Le week-end passé, l’Occident a annoncé une vague de sanctions économiques en vue d’exercer une forte pression sur Moscou. L’impact a été immédiat.

Le rouble russe s’est effondré de façon inédite et la bourse de Moscou est restée fermée par précaution (ce marché boursier est minuscule en regard des normes internationales et représente environ 0,3% du marché mondial des actions. La probabilité que votre portefeuille soit exposé aux actions russes est donc faible).

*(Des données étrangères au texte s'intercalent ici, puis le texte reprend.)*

/-- The largest rank, up to `top`, whose magnitude is at most v, by bits from the top. -/
def searchRank (f : Fmt) (v : Mag) (top : Nat) : Nat → Nat → Nat
  | 0, acc => acc
  | k + 1, acc =>
    let c := acc + 2 ^ k
    if c ≤ top ∧ v.ge (f.rankMag c).1 (f.rankMag c).2 then searchRank f v top k c else searchRank f v top k acc

/-- Which neighbour a mode takes (R158): true for hi. `half` compares v with the midpoint (`lt`: v below it),
`oddHi` says that hi's code has bit 0 set, `stoHi` is the draw's verdict (R160). -/
def pickHi (rm : RM) (neg : Bool) (half : Ordering) (oddHi stoHi : Bool) : Bool :=
  match rm with
  | .rne | .efb =>
    match half with
    | .lt => false
    | .gt => true
    | .eq => !oddHi
  | .rtz => false
  | .rdn => neg
  | .rup => !neg
  | .rto => oddHi
  | .sto => stoHi

/-- The draw's verdict u < t × 2^32 (R160): lo + (hi − lo) × u / 2^32 lies below v. -/
def stoTakesHi (v : Mag) (lo hi : Nat × Nat) (u : Nat) : Bool :=
  v.gt (lo.1 * hi.2 * (2 ^ 32 - u) + hi.1 * lo.2 * u) (lo.2 * hi.2 * 2 ^ 32)

/-- v compared with the midpoint of lo and hi. -/
def halfCmp (v : Mag) (lo hi : Nat × Nat) : Ordering :=
  let n := lo.1 * hi.2 + hi.1 * lo.2
  let d := 2 * (lo.2 * hi.2)
  if v.gt n d then .gt else if v.ge n d then .eq else .lt

/-- The overflow rule of R159 for a magnitude above the largest finite value: true when the result is an infinity. -/
def overflowsToInf (f : Fmt) (rm : RM) (u : Nat) (neg : Bool) (v : Mag) : Bool :=
  let l := f.ladder
  match l.inf with
  | none => false
  | some _ =>
    let lay := f.layout
    let big := f.rankMag l.top
    -- hi = 2^(emax + 1): the next step of the ladder
    let hi := binMag lay (l.top + 1)
    match rm with
    | .rne | .efb => v.ge (big.1 * hi.2 + hi.1 * big.2) (2 * (big.2 * hi.2))
    | .rtz | .rto => false
    | .rdn => neg
    | .rup => !neg
    | .sto => stoTakesHi v big hi u

/-- A sign and a magnitude code of a floating format; a DM8 zero is 0x00 (R158). -/
def Fmt.withSign (f : Fmt) (neg : Bool) (c : Nat) : Nat :=
  if neg ∧ ¬ (f = .dm8 ∧ c = 0) then c + 2 ^ f.ladder.sign else c

/-- Rounds a magnitude with a sign to a floating format (R158, R159), with the flags of R162. -/
def roundFlt (f : Fmt) (rm : RM) (u : Nat) (neg : Bool) (v : Mag) : Nat × Flags :=
  let l := f.ladder
  let big := f.rankMag l.top
  if v.gt big.1 big.2 then
    let c := if overflowsToInf f rm u neg v then l.inf.getD (f.rankCode l.top) else f.rankCode l.top
    (f.withSign neg c, { of := true, nx := true })
  else
    let r := searchRank f v l.top l.bits 0
    let lo := f.rankMag r
    if v.gt lo.1 lo.2 then
      let hi := f.rankMag (r + 1)
      let up := pickHi rm neg (halfCmp v lo hi) (decide (f.rankCode (r + 1) % 2 = 1)) (stoTakesHi v lo hi u)
      let k := if up then r + 1 else r
      (f.withSign neg (f.rankCode k), { nx := true, uf := decide (k < l.normal) })
    else (f.withSign neg (f.rankCode r), {})

/-- Rounds a magnitude to an integer by the mode (R158): the integer magnitude and whether it is inexact. -/
def roundNat (rm : RM) (u : Nat) (neg : Bool) (n d : Nat) : Nat × Bool :=
  let lo := n / d
  if n % d = 0 then (lo, false)
  else
    let v : Mag := ⟨n, d, 1⟩
    let up := pickHi rm neg (halfCmp v (lo, 1) (lo + 1, 1)) (decide ((lo + 1) % 2 = 1)) (stoTakesHi v (lo, 1) (lo + 1, 1) u)
    (if up then lo + 1 else lo, true)

/-- The least integer of an integer format; MXI8 elements stop at −127 (R156). -/
def Fmt.intMin (f : Fmt) : Int :=
  if f = .mxi8 then -127 else if f.isN then 0 else -((2 ^ (f.bits - 1) : Nat) : Int)

/-- The greatest integer of an integer format. -/
def Fmt.intMax (f : Fmt) : Int :=
  if f.isN then ((2 ^ f.bits : Nat) : Int) - 1 else ((2 ^ (f.bits - 1) : Nat) : Int) - 1

/-- The pattern of an integer in `b` bits. -/
def patInt (b : Nat) (i : Int) : Nat := (i % ((2 ^ b : Nat) : Int)).toNat

/-- A `b`-bit pattern read as signed. -/
def sgn (b : Nat) (x : Nat) : Int :=
  if x % 2 ^ b < 2 ^ (b - 1) then ((x % 2 ^ b : Nat) : Int) else ((x % 2 ^ b : Nat) : Int) - ((2 ^ b : Nat) : Int)

/-- Clamps an integer to a range: the result and whether it was outside. -/
def clampInt (lo hi i : Int) : Int × Bool :=
  if i < lo then (lo, true) else if hi < i then (hi, true) else (i, false)

/-- Converts a value to an integer format (R147): the pattern and the flags, those of an MXI8 element by R159. -/
def roundInt (f : Fmt) (rm : RM) (u : Nat) : Val → Nat × Flags
  | .nan => (0, { nv := true })
  | .inf s => (patInt f.bits (if s then f.intMin else f.intMax), { of := true, nx := decide (f ≠ .mxi8) })
  | .fin s n d =>
    let r := roundNat rm u s n d
    let i : Int := if s then -(r.1 : Int) else (r.1 : Int)
    let c := clampInt f.intMin f.intMax i
    (patInt f.bits c.1, { nx := r.2 || c.2, of := c.2 })

/-- The formats whose elements are integers: INT, I4 and the elements of MXI8. -/
def Fmt.isWhole (f : Fmt) : Bool := f.isInt || f = .i4 || f = .mxi8

/-- Rounds any value to a format (R158, R159, R147): a NaN gives the canonical NaN, or 0 with NV for integers; an
infinity gives the infinity of the format without a flag, else the largest value with OF and NX (R162). -/
def roundVal (f : Fmt) (rm : RM) (u : Nat) (v : Val) : Nat × Flags :=
  if f.isWhole then roundInt f rm u v
  else match v with
    | .nan => (f.ladder.nan, {})
    | .inf s =>
      match f.ladder.inf with
      | some c => (f.withSign s c, {})
      | none => (f.withSign s (f.rankCode f.ladder.top), { of := true, nx := true })
    | .fin s n d => roundFlt f rm u s ⟨n, d, 1⟩
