-- ==== Sys2Proof/Machine/Mem.lean ====
section
/-! DEFINITION. Memory: the physical layout (a model's choice, see the log), bytes and their poison, links, the translation
of an application's addresses (R171 to R184, R268), segments of encoded pages, and the ranges of the RIT. -/

namespace Sys2Proof.Machine

/-- What a byte of memory reads as when nothing has written it (log: DESIGN CHOICE). -/
def unlistedByte : Byte := 0

/-- The canonical form of memory: addresses strictly rising, no byte equal to what an unlisted address reads as. -/
abbrev Memory.wf (m : List Host.Cell) : Bool := mwf unlistedByte m

/-! ### Where things lie (log: the physical layout is the model's) -/

/-- The die of a package core number (R116). -/
def dieOfCore (c : Nat) : Nat := if c < 80 then 0 else if c < 160 then 1 else if c < 208 then 2 else 3

/-- The package number of a core's polder (R183). -/
def polderOfCore (c : Nat) : Nat := c / 8

/-- The first polder of a die (R183). -/
def firstPolder (d : Nat) : Nat :=
  match d with
  | 0 => 0
  | 1 => 10
  | 2 => 20
  | _ => 26

/-- The physical base and size of a die's HBM4E: 384 GiB for the P-die pair, 640 GiB for the G-die pair (R171). -/
def hbmBase (d : Nat) : Nat :=
  match d with
  | 0 => 0
  | 1 => 192 * 2 ^ 30
  | 2 => 384 * 2 ^ 30
  | _ => 704 * 2 ^ 30

/-- The size of a die's HBM4E. -/
def hbmSize (d : Nat) : Nat := if d < 2 then 192 * 2 ^ 30 else 320 * 2 ^ 30

/-- The physical base of a polder store of 16 MiB. -/
def polderBase (p : Nat) : Nat := 2 ^ 40 + p * 2 ^ 24

/-- The physical base of a die's weight store. -/
def weightBase (d : Nat) : Nat := 2 ^ 41 + d * 2 ^ 31

/-- The size of a die's weight store (R171). -/
def weightSize (d : Nat) : Nat := if d < 2 then 2 ^ 31 else 2 ^ 30

/-- The physical base of the tier-2 memory behind a pool link, 8 TiB each of the 16 TiB of R171. -/
def tier2Base (l : PoolLink) : Nat :=
  match l with
  | .a => 2 ^ 44
  | .b => 2 ^ 45

/-- The die whose HBM4E holds a physical address below 2^40. -/
def dieOfHbm (pa : Nat) : Nat :=
  if pa < hbmBase 1 then 0 else if pa < hbmBase 2 then 1 else if pa < hbmBase 3 then 2 else 3

/-! ### Bytes -/

/-- `n` bytes from `pa` up as a number, the byte at `pa` lowest (R3). -/
def readLE (m : List Host.Cell) (pa : Nat) : Nat → Nat
  | 0 => 0
  | n + 1 => (mget unlistedByte m pa).toNat + 256 * readLE m (pa + 1) n

/-- The `n` low bytes of `v` as cells from `pa` up. -/
def cellsLE (pa : Nat) : Nat → Nat → List (Nat × Nat)
  | 0, _ => []
  | n + 1, v => (pa, v % 256) :: cellsLE (pa + 1) n (v / 256)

Même la sanction l’économique la plus lourde – l’exclusion de la Russie du système de paiement mondial SWIFT – a été approuvée contre toute attente. La Russie est par conséquent totalement isolée sur le plan économique, les flux financiers en provenance et à destination de la Russie s’assèchent.

Les prix de l’énergie atteignent des niveaux record

La Russie est un partenaire commercial important de l’Union européenne.

La Russie est un partenaire commercial important de l’Union européenne. Pas tant en volume, mais bien dans la nature des biens échangés. L’énergie, en premier lieu. 26% de l’approvisionnement en pétrole et 40% des importations de gaz à destination de l’Europe  proviennent de Russie. Tant le prix du pétrole que celui du gaz atteignent des records par crainte de perturber ces approvisionnements.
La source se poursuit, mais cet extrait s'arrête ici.